# Surf Fishing Rod/Reel



## Croaker Chris (Feb 22, 2009)

I'm looking for a good rod/reel combo that I can learn surf fishing with. Any suggestions and comments would be appreciated.


----------



## Diggety (Dec 31, 2016)

What kind of budget are you working on?

Sent from my Pixel using Tapatalk


----------



## Croaker Chris (Feb 22, 2009)

200.00 ish ... If that is possible.


----------



## Eglinhunter (Apr 1, 2012)

I used Diawa bg 60 and bg 90 reels for many years. They make new series bg reels now. I'm not sure what's what size wise with the new ones. Put any of the bg reels on a ugly stick surf rod or used custom surf rod. You should be right in the $200 range and it will last many years if hosed off after each use.


----------



## Diggety (Dec 31, 2016)

I'd recommend an Ugly Stik 12' and a Penn SSV (or SSVI) 6000. Anything in the Penn Spinfisher series will last you for life and a 12' rod will give the reach you want for the surf.

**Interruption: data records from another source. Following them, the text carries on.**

/-- A message's body. -/
def Shift.body (m : Shift) (b : Body) : Body :=
  match b with
  | .msg n mt bs x d => .msg n mt bs x (d.map m.deleg)
  | .request r => .request (m.req r)
  | .adopted c e => .adopted (m.node c) e
  | .redirect c e => .redirect (m.node c) e
  | .contribution k l i n p t v _ => .contribution (m.tree k) l i n p t v []
  | b => b

/-- A message in the network. -/
def Shift.packet (m : Shift) (x : Packet) : Packet :=
  { x with
    id := m.no x.id
    dst := m.node x.dst
    origin := m.node x.origin
    ttag := m.ttag
    chan := match x.body with
      | .contribution _ _ _ _ _ _ _ _ => m.core x.chan
      | _ => m.no x.chan
    body := m.body x.body }

/-- An endpoint. -/
def Shift.ep (m : Shift) (e : Endpoint) : Endpoint :=
  { e with chan := m.no e.chan, peerPkg := m.pkg e.peerPkg, arrived := e.arrived.map m.arrived, requests := e.requests.map m.req }

/-- A kept buffer. -/
def Shift.kept (m : Shift) (k : KeptBuffer) : KeptBuffer :=
  { k with
    chan := m.no k.chan
    desc := k.desc.map m.ep
    newHolder := k.newHolder.map fun x => (m.node x.1, x.2)
    msgs := k.msgs.map fun x => (m.arrived x.1, x.2)
    moved := k.moved.map fun x => (m.node x.1, x.2)
    pending := k.pending.map m.req }

/-- A core. -/
def Shift.theCore (m : Shift) (c : Core) : Core :=
  { c with
    eps := c.eps.map m.ep
    kept := c.kept.map m.kept
    spill := c.spill.map fun x => match x with
      | .packet p => .packet (m.packet p)
      | x => x
    queueIds := []
    returning := none
    place := c.place.map fun p => { p with stair := m.no p.stair }
    claimed := c.claimed.map m.core
    icache := []
    part := c.part.map fun _ => m.part
    restored := c.preempted }

/-- A launch. -/
def Shift.launch (m : Shift) (l : Launch) : Launch := { l with launcher := l.launcher.map m.core, after := [] }

/-- A stair. -/
def Shift.stair (m : Shift) (x : Stair) : Stair :=
  { x with id := m.no x.id, head := m.core x.head, waiting := x.waiting.map m.core }

/-- The far side of a channel. -/
def Shift.peer (m : Shift) (q : PeerSide) : PeerSide :=
  { q with chan := m.no q.chan, node := m.node q.node, part := m.part, core := m.node q.core, behind := [], took := [] }

/-- A partition that takes over what an image holds (R416, R419): its own record, halls, roots, images and budgets
stay. -/
def Partition.takes (p q : Partition) (m : Shift) (home : Nat) : Partition :=
  { p with
    home := some home, imaged := true, ran := q.ran, away := []
    pending := q.pending.map m.launch, running := q.running.map m.launch, nextLaunch := q.nextLaunch, postings := q.postings
    served := q.served, groups := q.groups, nextGroup := q.nextGroup, notices := q.notices
    heldNotices := q.heldNotices, rootRunning := q.rootRunning }

/-- What a partition held from an image before is dropped. -/
def State.unload (s : State) (pnum : Nat) (p : Partition) : State :=
  let mine := s.coresOf pnum
  { s with
    cores := s.cores.filter fun c => !mine.contains c.1
    stairs := s.stairs.filter fun x => !mine.contains x.head
    unsettled := s.unsettled.filter fun x => !mine.contains x.core
    net := s.net.filter fun x => !s.packetOf pnum p x
    nodes := s.nodes.filter fun d => d.key.part != pnum
    finals := s.finals.filter fun d => d.key.part != pnum
    peers := s.peers.filter fun q => q.part != pnum
    objects := s.objects.filter fun o => !p.ownsKey o.1 }

/-- The TCM pages of a record of an image written into core i. -/
def State.loadTcmPages (s : State) (i : Nat) (d : BitVec 96) (delta : Bool) (b : List Byte) : State :=
  if delta then
    (((List.range 32).filter fun k => d.getLsbD k).zipIdx).foldl (fun (t : State) x =>
      storeBytes t (tcmKey i (4096 * x.1)) ((b.drop (4096 * x.2)).take 4096)) s
  else storeBytes s (tcmKey i 0) (b.take 0x20000)

/-- Core n of an image loaded at core i (R410): its record's parts, its TCM and its dirty mask. -/
def State.loadImageCore (s : State) (f : List Byte) (n i : Nat) : State :=
  let b := recordIn f n
  let d := maskIn f n
  let t := (recParts.filter fun p => p.off != 0x5000).foldl (fun (t : State) p =>
    t.loadPart i p.off ((b.drop p.off).take p.len) (fun _ => 0) 0) s
  let t := t.loadTcmPages i d (isDelta f) (b.drop 0x5000)
  (t.onCore i fun c =>
    { c with
      pc := word (fieldAt b 0 8), pendCsum := BitVec.ofNat 5 (fieldAt b 8 8 / 2 ^ 32), dirty := d
      acc := Vector.ofFn fun (k : Fin 256) => { c.acc[k] with soft := (s.core i).acc[k].soft, bad := (s.core i).acc[k].bad } }).rebuildStack i

/-- The pages of the slices of a cluster of an image, in the order in which a delta holds them. -/
def deltaPages (f : List Byte) (p : Partition) (k : Nat) : List (Nat × Nat) :=
  ((List.range 16).map fun m =>
    let i := memberCore k m
    let n := (coreY i - 64 * p.hy0) * (64 * p.hw) + (coreX i - 64 * p.hx0)
    ((List.range 64).filter fun page => (maskIn f n).getLsbD (32 + page)).map fun page => (m, page)).flatten

/-- The clusters of an image loaded. -/
def State.loadImageClusters (s : State) (f : List Byte) (p : Partition) : State :=
  let b := (sectionBytes f 4).2
  if isDelta f then
    (p.allClusters.foldl (fun (x : State × Nat) k =>
      (deltaPages f p k).foldl (fun (x : State × Nat) pg =>
        (storeEach x.1 ((slicePage pg.1 pg.2).mapIdx fun j o =>
          (scratchKey k o, BitVec.ofNat 8 (fieldAt b (x.2 + j) 1))), x.2 + 4096)) x) (s, 0)).1
  else
    p.allClusters.zipIdx.foldl (fun (t : State) x =>
      storeBytes t (scratchKey x.1 0) ((b.drop (Config.scratchBytes * x.2)).take Config.scratchBytes)) s

/-- Numbers in rising order. -/
def sortNats (l : List Nat) : List Nat := l.foldl insertNat []

/-- What an image's open bytes stand for: what SAVE kept for them, and otherwise a free value (log 44). -/
def State.snapshotOf (s : State) (key : List Byte) : Snapshot :=
  match s.images.find? fun x => x.1 == key with
  | some x => x.2
  | none => foreignSnapshot key

/-- A snapshot's units put in their places, with the model's own numbers made fresh. -/
def State.placeSnapshot (s : State) (sn : Snapshot) (m : Shift) : State :=
  { s with
    fresh := 2 * s.fresh
    cores := sn.cores.foldl (fun (l : List (Nat × Core)) x => tset l (m.core x.1) (m.theCore x.2)) s.cores
    stairs := s.stairs ++ sn.stairs.map m.stair
    net := s.net ++ sn.net.map m.packet
    nodes := s.nodes ++ sn.nodes.map fun d => { d with id := m.no d.id, key := m.tree d.key }
    finals := s.finals ++ sn.finals.map fun d => { d with key := m.tree d.key }
    peers := s.peers ++ sn.peers.map m.peer
    objects := s.objects ++ sn.objects.map fun o => (m.key o.1, o.2) }

/-- The entry of a spill queue that its bytes hold (R408), at core i. -/
def State.entryAt (s : State) (i : Nat) (b : List Byte) : Spilled :=
  let ep := fieldAt b 0 8 / 2 ^ 55 % 32
  let src := fieldAt b 2 3
  let data := fieldAt b 8 6
  let bs := (b.drop 16).take (fieldAt b 14 2)
  let packet (x : Body) : Spilled :=
    .packet { id := 0, dst := i, ep := ep, chan := ((s.core i).eps[ep]!).chan, src := src, origin := (s.physNode? i src).getD src, ttag := s.tagOf (s.pnum i)
              body := x }
  match fieldAt b 7 1 / 16 with
  | 1 => packet (.msg (fieldAt b 0 2) (data % 16) bs false none)
  | 3 => packet (.word (word (leNat bs)))
  | 4 => .arrival (word (2 ^ 63 + data)) (leNat bs) src (src == s.nodeOf i)
  | _ => foreignSpilled b

/-- The entries of a spill queue from its bytes, with fuel for their number (R408). -/
def State.entriesOf (s : State) (i : Nat) (b : List Byte) : Nat → List Spilled
  | 0 => []
  | n + 1 =>
    if b.length < 16 then []
    else
      let size := 16 + (fieldAt b 14 2 + 15) / 16 * 16
      s.entryAt i (b.take size) :: s.entriesOf i (b.drop size) n

/-- The spill queue of core n of an image, from HEAD to TAIL (R408), decoded at core i. -/
def State.loadSpill (s : State) (f : List Byte) (n i : Nat) : State :=
  let b := spillIn f n
  let hd := fieldAt b 0 4
  let tl := fieldAt b 4 4
  s.onCore i fun c => { c with spill := s.entriesOf i (((b.drop 64).take tl).drop hd) 0x1000 }

/-- An image loaded into a partition (R417, R419). The spill queues of an image that was written elsewhere are those of
its section 3. -/
def State.loadImage (s : State) (pnum : Nat) (p : Partition) (f : List Byte) : State :=
  let key := openBytes ([1, 3, 5, 6, 7].map fun k => (k, (sectionBytes f k).1, (sectionBytes f k).2))
  let sn := s.snapshotOf key
  let m : Shift :=
    { sx := sn.hx0, sy := sn.hy0, tx := p.hx0, ty := p.hy0, base := s.fresh, part := pnum, home := fieldAt f 12 2,
      own := s.board.peer, ttag := p.ttag }
  let t := ((s.unload pnum p).placeSnapshot sn m).setPart pnum (p.takes sn.part m (fieldAt f 12 2))
  let t := p.allCores.zipIdx.foldl (fun (t : State) x => t.loadImageCore f x.2 x.1) t
  let t := if s.images.any fun x => x.1 == key then t
    else p.allCores.zipIdx.foldl (fun (t : State) x => t.loadSpill f x.2 x.1) t
  let t := t.loadImageClusters f p
  { t with poison := sortNats (t.poison ++ sn.poison.map fun k => m.key (k * 8) / 8) }

/-- RESTORE (R417, R418): VALUE is the refusal code, or 0. -/
def execRestore (e : CmdEntry) (s : State) : Host.Outcome State Fault Refusal :=
  managed 0x0C 1 e s fun _ =>
    onPartition s e fun p =>
      let a := (cmdWord e 1).toNat
      match s.hostBytes a 256 with
      | none => .refuse .transfer 0
      | some h =>
        match s.hostBytes a (max 256 (fieldAt h 24 8)) with
        | none => .refuse .transfer 0
        | some f =>
          match refusalCode p f with
          | some c => .refuse .image c
          | none => .ok 0 (s.loadImage (cmdPart e) p f)

end Sys2Proof.Machine
end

Sent from my Pixel using Tapatalk


----------



## seejay (May 10, 2009)

Can't go wrong with an Ugly Stick, or an H2O express. I've been using Okuma ABF Avengers for 7 years and they are just as smooth as when I got them. I break them down every year and rinse down and spray with reel majic after every use. I have a BG 30 on a 9' clarus for sight casting from the beach.


----------



## jcallaham (Dec 13, 2009)

*modern surf set up*

will probably run about $250.00
okuma rockaway rod ,diawa bg 3500 size , with15 or 20llb braid. a spool of 20lb flouro for leaders ,some colored pomp floats, a handful of 2,3and 4 oz pyramid sinkers. Eagle claw circle sea hooks . a couple bags of fish bites or fish gum if you can get some.


----------



## welldoya (Oct 5, 2007)

Check pawnshops for Penn 6500ss, 7500ss or 8500ss. Make sure they are made in USA.
You should be able to get in for $100 or so.


----------



## Jeremiah (Aug 29, 2020)

I use a Penn Battle 3 6000 high speed ($149 or so) with a 10ft Okuma Longitude surf rod ($60 or so). Only been at it a few months, but loving it!


----------